-- ==== Sys2Proof/Machine/Reset.lean ====
section
/-! DEFINITION. Hard reset (R54): RESET_N falls, and RESET_N rises. -/

namespace Sys2Proof.Machine

/-- R54: a part transfer on the memory port runs on to an answer that is discarded. -/
def MemPort.cutOff : MemPort → MemPort
  | .part t => .orphan t
  | p => p

/-- R54: a held processor transaction becomes waiting. -/
def ProcPort.unheld (p : ProcPort) : ProcPort :=
  { p with head := match p.head with
      | some (tx, .held _) => some (tx, .waiting)
      | h => h }

/-- R54: the Path Unit while RESET_N is low: no lock, no queue, no request. -/
def PathUnit.inReset (pu : PathUnit) : PathUnit :=
  { pu with locks := [], requests := [], queues := Queues.empty, port := pu.port.cutOff,
            proc := pu.proc.unheld }

/-- R129: the lanes are held low. -/
def Lane.inReset (l : Lane) : Lane := { l with running := false }

/-- R129, R139: the lanes and REC_OUT are held low. -/
def OutputUnit.inReset (ou : OutputUnit) : OutputUnit :=
  { ou with lanes := Vector.ofFn fun i => ou.lanes[i].inReset, link := { ou.link with level := false, sent := [] } }

/-- R172: an attempt on the tuner link is cut off, and its lines released. -/
def TunerUnit.inReset (tc : TunerUnit) : TunerUnit := { tc with link := .idle, owed := false }

/-- R54, R129, R139, R172: RESET_N falls. The other values of the units stand until it rises, out of sight
(log entry 11). -/
def assertReset (s : State) : State :=
  drivePins { s with resetLow := true, pu := s.pu.inReset, ou := s.ou.inReset, tc := s.tc.inReset }

/-- HARD_RESET_ASSERT (R54). -/
def execHardResetAssert (s : State) : Host.Outcome State Fault Refusal := .next (assertReset s)

/-- R54: RESET_N rises, with these straps sampled; it is a rise only when RESET_N was low. -/
def releaseReset (cb : BitVec 8) (s : State) : State :=
  if s.resetLow then State.afterReset cb s.pu.port s.pu.proc s.pending s.freeUsed else s

/-- HARD_RESET_RELEASE (R54). -/
def execHardResetRelease (cb : BitVec 8) (s : State) : Host.Outcome State Fault Refusal :=
  .next (releaseReset cb s)

end Sys2Proof.Machine
end

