/-! ## The arithmetic of the audio and the radio -/

/-- R83: an envelope moves a quarter of the way up to the block's magnitude or a thirty-second of the way down,
never past it, stalls within 3 below it or 31 above it, and released toward 0 from 32 or more ends at 31. R84, R85:
the steering targets and applied values of a block, and the bounds they keep. R105: the gain of each applied
attenuation; twelve steps are an exact halving of the shift, 0 keeps the sample, 192 silences it, and no attenuation
makes a sample larger. R212: a sample word holds the 24-bit sample with its sign in bits 31:24, and a word read gives
its sample whatever bits 31:24 hold. -/
def Obligations.EnvelopesGainsAndSamples : Prop :=
  ((∀ e m : Int,
     (e ≤ m → envelope e m = e + (m - e) / 4 ∧ e ≤ envelope e m ∧ envelope e m ≤ m
       ∧ (envelope e m = e ↔ m - e ≤ 3))
     ∧ (m < e → envelope e m = e - (e - m) / 32 ∧ m ≤ envelope e m ∧ envelope e m ≤ e
       ∧ (envelope e m = e ↔ e - m ≤ 31)))
   ∧ (∀ e m : Int, 0 ≤ e → e ≤ 8388608 → 0 ≤ m → m ≤ 8388608 → 0 ≤ envelope e m ∧ envelope e m ≤ 8388608)
   ∧ (∀ e : Int, 32 ≤ e → ∃ n : Nat, (fun x => envelope x 0)^[n] e = 31)
   ∧ ∀ e : Int, 0 ≤ e → e ≤ 31 → envelope e 0 = e)
  ∧ ((∀ prev x y : Int, 0 ≤ x → 0 ≤ y →
     (x + y < 256 → steeringTarget prev x y = prev)
     ∧ (256 ≤ x + y → -32767 ≤ steeringTarget prev x y ∧ steeringTarget prev x y ≤ 32767
         ∧ steeringTarget prev y x = -steeringTarget prev x y
         ∧ (0 < x → 0 < y → steeringTarget prev x y = ((x - y) * 32768).tdiv (x + y))
         ∧ (y = 0 → steeringTarget prev x y = 32767)))
   ∧ (∀ (st : Steering) (l r : Chan),
       (steer st l r).envL = envelope st.envL (blockMagnitude l)
       ∧ (steer st l r).envR = envelope st.envR (blockMagnitude r)
       ∧ (steer st l r).envS = envelope st.envS (blockMagnitude (sumSignal l r))
       ∧ (steer st l r).envD = envelope st.envD (blockMagnitude (diffSignal l r))
       ∧ (steer st l r).aTgt = steeringTarget st.aTgt (steer st l r).envL (steer st l r).envR
       ∧ (steer st l r).bTgt = steeringTarget st.bTgt (steer st l r).envS (steer st l r).envD
       ∧ (steer st l r).aApp = slew st.aApp (steer st l r).aTgt
       ∧ (steer st l r).bApp = slew st.bApp (steer st l r).bTgt)
   ∧ (∀ a g : Int, (g - a ≤ 1024 → -1024 ≤ g - a → slew a g = g) ∧ (1024 < g - a → slew a g = a + 1024)
       ∧ (g - a < -1024 → slew a g = a - 1024))
   ∧ (∀ a g : Int, -32767 ≤ a → a ≤ 32767 → -32767 ≤ g → g ≤ 32767 → -32767 ≤ slew a g ∧ slew a g ≤ 32767)
   ∧ ∀ (a g : Int) (n : Nat), (g - a).natAbs ≤ 1024 * n → (fun x => slew x g)^[n] a = g)
  ∧ ((∀ x : Int, gainSample 0 x = x ∧ gainSample 192 x = 0)
   ∧ (∀ (n : Nat) (r : Fin 12) (x : Int), 12 * n + r.val < 192 →
       gainSample (12 * n + r.val) x =
         (x * [32768, 30935, 29205, 27571, 26029, 24573, 23198, 21900, 20675, 19519, 18427, 17396].getD r.val 0)
           / 2 ^ (15 + n))
   ∧ ∀ (a : Nat) (x : Int), a ≤ 192 → (gainSample a x).natAbs ≤ x.natAbs)
  ∧ (∀ x : Int, -8388608 ≤ x → x ≤ 8388607 →
     sampleOf (sampleWord x) = x
     ∧ (∀ k : Nat, 24 ≤ k → k < 32 → (sampleWord x).getLsbD k = (sampleWord x).getLsbD 23)
     ∧ ∀ top : BitVec 8, sampleOf (top ++ (sampleWord x).extractLsb' 0 24) = x)

/-- R158, R159, R164: a channel is snapped onto the plan of its band and step: to an edge at or beyond it, and
between the edges to the nearest plan channel, the lower one at a tie. The candidate of a seek step is the smallest
plan channel above the current one or the largest below it, and the other edge when there is none. -/
def Obligations.PlanChannelsAreNearest : Prop :=
  (∀ (b : Band) (kHz c : Nat),
     (match b with
       | .fm => kHz = 50 ∨ kHz = 100 ∨ kHz = 200
       | .am => kHz = 9 ∨ kHz = 10) →
     (let lo := planLow b kHz
      let hi := planHigh b kHz
      let step := planStep b kHz
      let ch := snapChannel b kHz c
      (c ≤ lo → ch = lo) ∧ (hi ≤ c → ch = hi)
      ∧ lo ≤ ch ∧ ch ≤ hi ∧ (ch - lo) % step = 0
      ∧ (lo < c → c < hi → ∀ k, lo + k * step ≤ hi →
          Int.natAbs ((ch : Int) - c) ≤ Int.natAbs (((lo + k * step : Nat) : Int) - c)
          ∧ (Int.natAbs ((ch : Int) - c) = Int.natAbs (((lo + k * step : Nat) : Int) - c) →
              ch ≤ lo + k * step))))
  ∧ (∀ (b : Band) (kHz c : Nat),
     (match b with
       | .fm => kHz = 50 ∨ kHz = 100 ∨ kHz = 200
       | .am => kHz = 9 ∨ kHz = 10) →
     (let lo := planLow b kHz
      let hi := planHigh b kHz
      let onPlan := fun n : Nat => lo ≤ n ∧ n ≤ hi ∧ (n - lo) % planStep b kHz = 0
      ((∃ n, onPlan n ∧ c < n) →
         onPlan (planAbove b kHz c).1 ∧ c < (planAbove b kHz c).1 ∧ (planAbove b kHz c).2 = false
         ∧ ∀ n, onPlan n → c < n → (planAbove b kHz c).1 ≤ n)
      ∧ ((∀ n, onPlan n → n ≤ c) → planAbove b kHz c = (lo, true))
      ∧ ((∃ n, onPlan n ∧ n < c) →
         onPlan (planBelow b kHz c).1 ∧ (planBelow b kHz c).1 < c ∧ (planBelow b kHz c).2 = false
         ∧ ∀ n, onPlan n → n < c → n ≤ (planBelow b kHz c).1)
      ∧ ((∀ n, onPlan n → c ≤ n) → planBelow b kHz c = (hi, true))))
end

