-- ==== Sys2Proof/Laws/State.lean ====
section
/-! SUPPORT. One lemma per field of `State` for each of its updates. -/

namespace Sys2Proof.Machine

variable (s : State)

@[simp] theorem State.mapPu_pending (f : PathUnit → PathUnit) : (s.mapPu f).pending = s.pending := rfl
@[simp] theorem State.mapPu_freeUsed (f : PathUnit → PathUnit) : (s.mapPu f).freeUsed = s.freeUsed := rfl
@[simp] theorem State.mapPu_resetLow (f : PathUnit → PathUnit) : (s.mapPu f).resetLow = s.resetLow := rfl
@[simp] theorem State.mapPu_pins (f : PathUnit → PathUnit) : (s.mapPu f).pins = s.pins := rfl
@[simp] theorem State.mapPu_pu (f : PathUnit → PathUnit) : (s.mapPu f).pu = f s.pu := rfl
@[simp] theorem State.mapPu_cu (f : PathUnit → PathUnit) : (s.mapPu f).cu = s.cu := rfl
@[simp] theorem State.mapPu_ports (f : PathUnit → PathUnit) : (s.mapPu f).ports = s.ports := rfl
@[simp] theorem State.mapPu_sc (f : PathUnit → PathUnit) : (s.mapPu f).sc = s.sc := rfl
@[simp] theorem State.mapPu_clock (f : PathUnit → PathUnit) : (s.mapPu f).clock = s.clock := rfl
@[simp] theorem State.mapPu_re (f : PathUnit → PathUnit) : (s.mapPu f).re = s.re := rfl
@[simp] theorem State.mapPu_ru (f : PathUnit → PathUnit) : (s.mapPu f).ru = s.ru := rfl
@[simp] theorem State.mapPu_du (f : PathUnit → PathUnit) : (s.mapPu f).du = s.du := rfl
@[simp] theorem State.mapPu_ou (f : PathUnit → PathUnit) : (s.mapPu f).ou = s.ou := rfl
@[simp] theorem State.mapPu_ap (f : PathUnit → PathUnit) : (s.mapPu f).ap = s.ap := rfl
@[simp] theorem State.mapPu_tc (f : PathUnit → PathUnit) : (s.mapPu f).tc = s.tc := rfl
@[simp] theorem State.mapPu_sd (f : PathUnit → PathUnit) : (s.mapPu f).sd = s.sd := rfl

@[simp] theorem State.mapCu_pending (f : CommandUnit → CommandUnit) : (s.mapCu f).pending = s.pending := rfl
@[simp] theorem State.mapCu_freeUsed (f : CommandUnit → CommandUnit) : (s.mapCu f).freeUsed = s.freeUsed := rfl
@[simp] theorem State.mapCu_resetLow (f : CommandUnit → CommandUnit) : (s.mapCu f).resetLow = s.resetLow := rfl
@[simp] theorem State.mapCu_pins (f : CommandUnit → CommandUnit) : (s.mapCu f).pins = s.pins := rfl
@[simp] theorem State.mapCu_pu (f : CommandUnit → CommandUnit) : (s.mapCu f).pu = s.pu := rfl
@[simp] theorem State.mapCu_cu (f : CommandUnit → CommandUnit) : (s.mapCu f).cu = f s.cu := rfl
@[simp] theorem State.mapCu_ports (f : CommandUnit → CommandUnit) : (s.mapCu f).ports = s.ports := rfl
@[simp] theorem State.mapCu_sc (f : CommandUnit → CommandUnit) : (s.mapCu f).sc = s.sc := rfl
@[simp] theorem State.mapCu_clock (f : CommandUnit → CommandUnit) : (s.mapCu f).clock = s.clock := rfl
@[simp] theorem State.mapCu_re (f : CommandUnit → CommandUnit) : (s.mapCu f).re = s.re := rfl
@[simp] theorem State.mapCu_ru (f : CommandUnit → CommandUnit) : (s.mapCu f).ru = s.ru := rfl
@[simp] theorem State.mapCu_du (f : CommandUnit → CommandUnit) : (s.mapCu f).du = s.du := rfl
@[simp] theorem State.mapCu_ou (f : CommandUnit → CommandUnit) : (s.mapCu f).ou = s.ou := rfl
@[simp] theorem State.mapCu_ap (f : CommandUnit → CommandUnit) : (s.mapCu f).ap = s.ap := rfl
@[simp] theorem State.mapCu_tc (f : CommandUnit → CommandUnit) : (s.mapCu f).tc = s.tc := rfl
@[simp] theorem State.mapCu_sd (f : CommandUnit → CommandUnit) : (s.mapCu f).sd = s.sd := rfl

@[simp] theorem State.mapSc_pending (f : SwitchUnit → SwitchUnit) : (s.mapSc f).pending = s.pending := rfl
@[simp] theorem State.mapSc_freeUsed (f : SwitchUnit → SwitchUnit) : (s.mapSc f).freeUsed = s.freeUsed := rfl
@[simp] theorem State.mapSc_resetLow (f : SwitchUnit → SwitchUnit) : (s.mapSc f).resetLow = s.resetLow := rfl
@[simp] theorem State.mapSc_pins (f : SwitchUnit → SwitchUnit) : (s.mapSc f).pins = s.pins := rfl
@[simp] theorem State.mapSc_pu (f : SwitchUnit → SwitchUnit) : (s.mapSc f).pu = s.pu := rfl
@[simp] theorem State.mapSc_cu (f : SwitchUnit → SwitchUnit) : (s.mapSc f).cu = s.cu := rfl
@[simp] theorem State.mapSc_ports (f : SwitchUnit → SwitchUnit) : (s.mapSc f).ports = s.ports := rfl
@[simp] theorem State.mapSc_sc (f : SwitchUnit → SwitchUnit) : (s.mapSc f).sc = f s.sc := rfl
@[simp] theorem State.mapSc_clock (f : SwitchUnit → SwitchUnit) : (s.mapSc f).clock = s.clock := rfl
@[simp] theorem State.mapSc_re (f : SwitchUnit → SwitchUnit) : (s.mapSc f).re = s.re := rfl
@[simp] theorem State.mapSc_ru (f : SwitchUnit → SwitchUnit) : (s.mapSc f).ru = s.ru := rfl
@[simp] theorem State.mapSc_du (f : SwitchUnit → SwitchUnit) : (s.mapSc f).du = s.du := rfl
@[simp] theorem State.mapSc_ou (f : SwitchUnit → SwitchUnit) : (s.mapSc f).ou = s.ou := rfl
@[simp] theorem State.mapSc_ap (f : SwitchUnit → SwitchUnit) : (s.mapSc f).ap = s.ap := rfl
@[simp] theorem State.mapSc_tc (f : SwitchUnit → SwitchUnit) : (s.mapSc f).tc = s.tc := rfl
@[simp] theorem State.mapSc_sd (f : SwitchUnit → SwitchUnit) : (s.mapSc f).sd = s.sd := rfl
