-- ==== Sys2Proof/Laws/KeepsRadio.lean ====
section
/-! SUPPORT. `Keeps` for the work of the tuner controller and the station data decoder. -/

namespace Sys2Proof.Machine

variable {s₀ s : State}

theorem keeps_writeCaptureRecord (n : Fin 8) (h : Keeps s₀ s) :
    Keeps s₀ (writeCaptureRecord n s) := by
  unfold writeCaptureRecord
  repeat' first
    | split | with_reducible exact h | with_reducible exact keeps_refl _
    | with_reducible apply keeps_placeTransfer

theorem keeps_placeGroup (n : Fin 8) (overrun : Bool) (g : CapturedGroup) (type : BitVec 4) (variant :
    Bool) (h : Keeps s₀ s) :
    Keeps s₀ (placeGroup n overrun g type variant s) := by
  unfold placeGroup; dsimp only
  repeat' first
    | split | with_reducible exact h | with_reducible exact keeps_refl _
    | with_reducible apply keeps_writeCaptureRecord | with_reducible apply keeps_raiseEvent
    | with_reducible apply keeps_mapSd

theorem keeps_captureGroup (g : CapturedGroup) (type : BitVec 4) (variant : Bool) (h : Keeps s₀ s) :
    Keeps s₀ (captureGroup g type variant s) := by
  unfold captureGroup
  repeat' first
    | split | with_reducible exact h | with_reducible exact keeps_refl _
    | with_reducible apply keeps_placeGroup

theorem keeps_configCaptureEffect (slot enable typeMatch typeMask varMatch varMask : Word) (h : Keeps s₀
    s) :
    Keeps s₀ (configCaptureEffect slot enable typeMatch typeMask varMatch varMask s) := by
  unfold configCaptureEffect
  repeat' first
    | split | with_reducible exact h | with_reducible exact keeps_refl _
    | with_reducible apply keeps_complete | with_reducible apply keeps_mapSd

theorem keeps_releaseCaptureEffect (slot : Word) (h : Keeps s₀ s) :
    Keeps s₀ (releaseCaptureEffect slot s) := by
  unfold releaseCaptureEffect
  repeat' first
    | split | with_reducible exact h | with_reducible exact keeps_refl _
    | with_reducible apply keeps_complete | with_reducible apply keeps_mapSd

theorem keeps_testText (h : Keeps s₀ s) :
    Keeps s₀ (testText s) := by
  unfold testText
  repeat' first
    | split | with_reducible exact h | with_reducible exact keeps_refl _
    | with_reducible apply keeps_requestLock | with_reducible apply keeps_mapSd

theorem keeps_textGranted (h : Keeps s₀ s) :
    Keeps s₀ (textGranted s) := by
  unfold textGranted
  repeat' first
    | split | with_reducible exact h | with_reducible exact keeps_refl _
    | with_reducible apply keeps_placeAll

theorem keeps_textEnded (h : Keeps s₀ s) :
    Keeps s₀ (textEnded s) := by
  unfold textEnded
  repeat' first
    | split | with_reducible exact h | with_reducible exact keeps_refl _
    | with_reducible apply keeps_testText | with_reducible apply keeps_raiseEvent
    | with_reducible apply keeps_mapSd

theorem keeps_textAborted (h : Keeps s₀ s) :
    Keeps s₀ (textAborted s) := by
  unfold textAborted
  repeat' first
    | with_reducible exact h | with_reducible exact keeps_refl _ | with_reducible apply keeps_mapSd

WHAT IS REQUIRED: Only the lines above that include the word "inReset" belong in the answer; copy each one.

OUTPUT FOR THIS TASK:
def PathUnit.inReset (pu : PathUnit) : PathUnit :=
def Lane.inReset (l : Lane) : Lane := { l with running := false }
def OutputUnit.inReset (ou : OutputUnit) : OutputUnit :=
  { ou with lanes := Vector.ofFn fun i => ou.lanes[i].inReset, link := { ou.link with level := false, sent := [] } }
def TunerUnit.inReset (tc : TunerUnit) : TunerUnit := { tc with link := .idle, owed := false }
  drivePins { s with resetLow := true, pu := s.pu.inReset, ou := s.ou.inReset, tc := s.tc.inReset }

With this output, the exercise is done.